Verfürth sah sich an diesem Abend, der mehr als einen Sieger kannte, denn auch auf der Seite der Gewinner. 11,6 Prozent der Stimmen für die FDP und 8,9 Prozent für ihn als Direktkandidaten lagen deutlich über dem, was er sich selbst als Zielmarke gesetzt hatte, als er im März einer FDP beitrat, die der Bedeutungslosigkeit entgegen zu rasen schien. Mit Verfürth wird wohl in zwei Jahren bei der Kommunalwahl erneut zu rechnen sein. "Die Ausgangsbasis ist gut", sagte der Holzheimer mit Blick auf fast 20 Prozent der Stimmen in seinem Heimatort.
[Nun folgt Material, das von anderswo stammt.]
-- ==== Sys2Proof/Machine/LinkEngine.lean ====
section
/-! DEFINITION. The link engine (08): placement by POSITION frames, the demand state and its timer, and the fill and
substitute frames sent rearward. -/

namespace Sys2Proof.Machine

open Sys2Proof

/-! ### Offers (R133, R137, R143) -/

/-- A DEMAND frame offered rearward; its sequence and its STALE and SUBSTITUTE flags are fixed now (R143). -/
def offerDemand (seq : Nat) (stale substitute : Bool) (s : State) : State :=
  s.onRelay (offerRear (.demand (chainPosition s) seq stale substitute))

/-- The POSITION frame of the part's own (R133, R137). -/
def ownPositionFrame (s : State) : CanFrame :=
  ownFrame 2 classPosition 15 (chainPosition s) 0 [byteOf (chainPosition s)]

/-- A PLACED part offers its own POSITION frame; an UNPLACED part offers nothing (R137). -/
def offerPosition (s : State) : State :=
  if s.link.position.isSome then s.onRelay (offerRear (.frame (ownPositionFrame s))) else s

/-! ### Placement (R134 to R136) -/

/-- A position mismatch (R136). -/
def positionMismatch (n : Nat) (s : State) : State :=
  let first := !s.link.mismatchRun
  let s := s.onLink fun l => { l with mismatches := satInc l.mismatches, mismatchRun := true }
  if first then raiseAlert .positionMismatch (blockSubject blockLK) n s else s

/-- The mismatch run cleared. -/
def clearMismatch (s : State) : State := s.onLink fun l => { l with mismatchRun := false }

/-- The part takes a chain position. -/
def placeAt (n : Nat) (s : State) : State := s.onLink fun l => { l with position := some (n + 1) }

/-- R134: the placement of a part in LEARN mode. A vehicle speed of exactly 200 is not below 200 and is judged with the
speeds above it (log 26). -/
def learnPlacement (n : Nat) (s : State) : State :=
  match s.link.position with
  | none => if n ≤ 2 then (placeAt n s).onRelay relayPlaced else s
  | some own =>
    if n ≤ 2 ∧ n + 1 = own then clearMismatch s
    else if below (vehicleSpeed s) 200 then
      if n ≤ 2 then clearMismatch (placeAt n s)
      else (clearMismatch (s.onLink fun l => { l with position := none })).onRelay relayUnplaced
    else positionMismatch n s

/-- R135: the check of a part in FIXED mode. -/
def fixedPlacement (n : Nat) (s : State) : State :=
  if n + 1 = s.link.strapPos then clearMismatch s else positionMismatch n s

/-- A POSITION frame the link engine takes: its placement, then the part's own announcement (R133 to R137). -/
def takePosition (data : List Byte) (s : State) : State :=
  if data.length < 1 then s.onLink fun l => { l with malformed := satInc l.malformed }
  else
    let n := dataByte data 0 % 16
    let s := s.onLink fun l => { l with positionFrames := satInc l.positionFrames }
    offerPosition (if s.link.strapPos = 0 then learnPlacement n s else fixedPlacement n s)

/-! ### The demand state (R138, R139) -/

/-- Whether a DEMAND frame is fresh: STALE clear and a sequence other than the last accepted (R138). -/
def isFresh (data : List Byte) (l : Link) : Bool :=
  !dataBit data 3 0 && (l.lastSeq != some (dataByte data 2 % 16))

/-- The link record after a fresh frame (R138). -/
def freshLink (data : List Byte) (now : Stamp) (l : Link) : Link :=
  { l with
    demand := min (dataWord data 0) 1000, lastSeq := some (dataByte data 2 % 16), subReceived := dataBit data 3 2,
    lastFresh := some now, lastFrame := some now, fillCount := 0, rearwardTimer := none, demandTimer := some ⟨now, 25⟩,
    state := .fresh, fresh := satInc l.fresh }

/-- A fresh frame (R138): the arbiter evaluates its fail-safe state when the state was LOST, and derives its demand. -/
def takeFresh (data : List Byte) (s : State) : State :=
  let wasLost := s.link.state = .lost
  let s := s.onLink (freshLink data s.timeBase)
  let s := deriveDemand (if wasLost then evaluateFailSafe s else s)
  offerDemand (dataByte data 2 % 16) false s.link.subReceived s

/-- A DEMAND frame that is not fresh (R139). -/
def takeStale (data : List Byte) (s : State) : State :=
  s.onLink fun l =>
    let l := { l with lastFrame := some s.timeBase }
    if dataBit data 3 0 then { l with staleFlagged := satInc l.staleFlagged } else { l with repeats := satInc l.repeats }

/-- A DEMAND frame the link engine takes (R133, R138, R139). -/
def takeDemand (data : List Byte) (s : State) : State :=
  if data.length < 4 then s.onLink fun l => { l with malformed := satInc l.malformed }
  else if isFresh data s.link then takeFresh data s
  else takeStale data s

/-! ### Rearward in STALE and LOST (R142) -/

/-- A fill frame (R142). -/
def offerFill (s : State) : State :=
  offerDemand (s.link.lastSeq.getD 0) true s.link.subReceived <|
    s.onLink fun l => { l with fillCount := l.fillCount + 1, fills := satInc l.fills }

/-- A substitute frame, or a substitute skipped while the control line is not valid (R142). -/
def offerSubstitute (s : State) : State :=
  if inputValid s inputControl then
    offerDemand s.link.subSeq false true <|
      s.onLink fun l => { l with subSeq := (l.subSeq + 1) % 16, subs := satInc l.subs }
  else s.onLink fun l => { l with subsSkipped := satInc l.subsSkipped }

/-- What the link engine sends at the start of the rearward timer and at each expiry (R142). -/
def sendRearward (s : State) : State :=
  match s.link.state with
  | .stale => offerFill s
  | .lost => offerSubstitute s
  | .fresh => s
  | .nothing => s

/-! ### The demand timer (R140, R141) -/

/-- The entry to LOST (R141): the record, the alert, the capture record, the arbiter, and then the first substitute
(log 18). -/
def enterLost (s : State) : State :=
  let alive := frontAlive s
  let s := s.onLink fun l =>
    { l with
      state := .lost, demandTimer := none, lostEntries := satInc l.lostEntries, rearwardTimer := some s.timeBase,
      subSeq := match l.lastSeq with
        | some n => (n + 1) % 16
        | none => 0 }
  let s := raiseAlert .demandLost (blockSubject blockLK) alive.toNat s
  let s := fillCaptureBlock .demandLost (blockSubject blockLK) s
  sendRearward (deriveDemand (evaluateFailSafe s))

/-- The entry to STALE (R140). -/
def enterStale (s : State) : State :=
  sendRearward <| deriveDemand <| s.onLink fun l =>
    { l with
      state := .stale
      demandTimer := l.demandTimer.map fun t => { t with bound := 250 }
      rearwardTimer := some s.timeBase }

/-- DEMAND_TIMER_EXPIRY (R140). -/
def demandTimerExpiry (s : State) : State :=
  if timerExpired s.timeBase s.link.demandTimer then
    match s.link.state with
    | .fresh => enterStale s
    | .stale => enterLost s
    | .nothing => enterLost s
    | .lost => s
  else s

/-- REARWARD_TIMER_EXPIRY: every 10 ms the timer restarts and the engine acts on its demand state (R142). -/
def rearwardTimerExpiry (s : State) : State :=
  if runLasted s.timeBase s.link.rearwardTimer 10 then
    sendRearward (s.onLink fun l => { l with rearwardTimer := some s.timeBase })
  else s

end Sys2Proof.Machine
end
Mindestens ebenso entspannt erlebte Hans-Christian Markert (43), Landtagskandidat der Grünen, den Wahlabend. Schon als die Prognose um 18 Uhr das 2010er-Ergebnis der Grünen bestätigte, stand sein zweiter Einzug ins Landesparlament fest. Er freut sich auf eine Fortsetzung von Rot-Grün "mit starken Grünen". (Fast) noch mehr freut ihn an dem Ergebnis, "dass wir auch den Wettbewerb mit den Piraten bestanden haben."

Die allerdings müssen seit gestern als eine feste Größe in der Landespolitik angesehen werden — angeführt von den Neussern Joachim Paul (54), Direktkandidat in Neuss, und Lukas Lamla (28). Ihre Piratenpartei holte mit 8,4 Prozent der Zweitstimmen in Neuss ein Ergebnis, das über dem Landesschnitt lag.

Sie stehen jetzt vor der großen Aufgabe, so Lamla, "aus dem Nichts parlamentarische Strukturen aufbauen zu müssen." Der neuen Landesregierung werde man eine konstruktive Zusammenarbeit anbieten, so der Neusser, der einen neuen Politikstil versprach "völlig frei von politischen Machtblöcken."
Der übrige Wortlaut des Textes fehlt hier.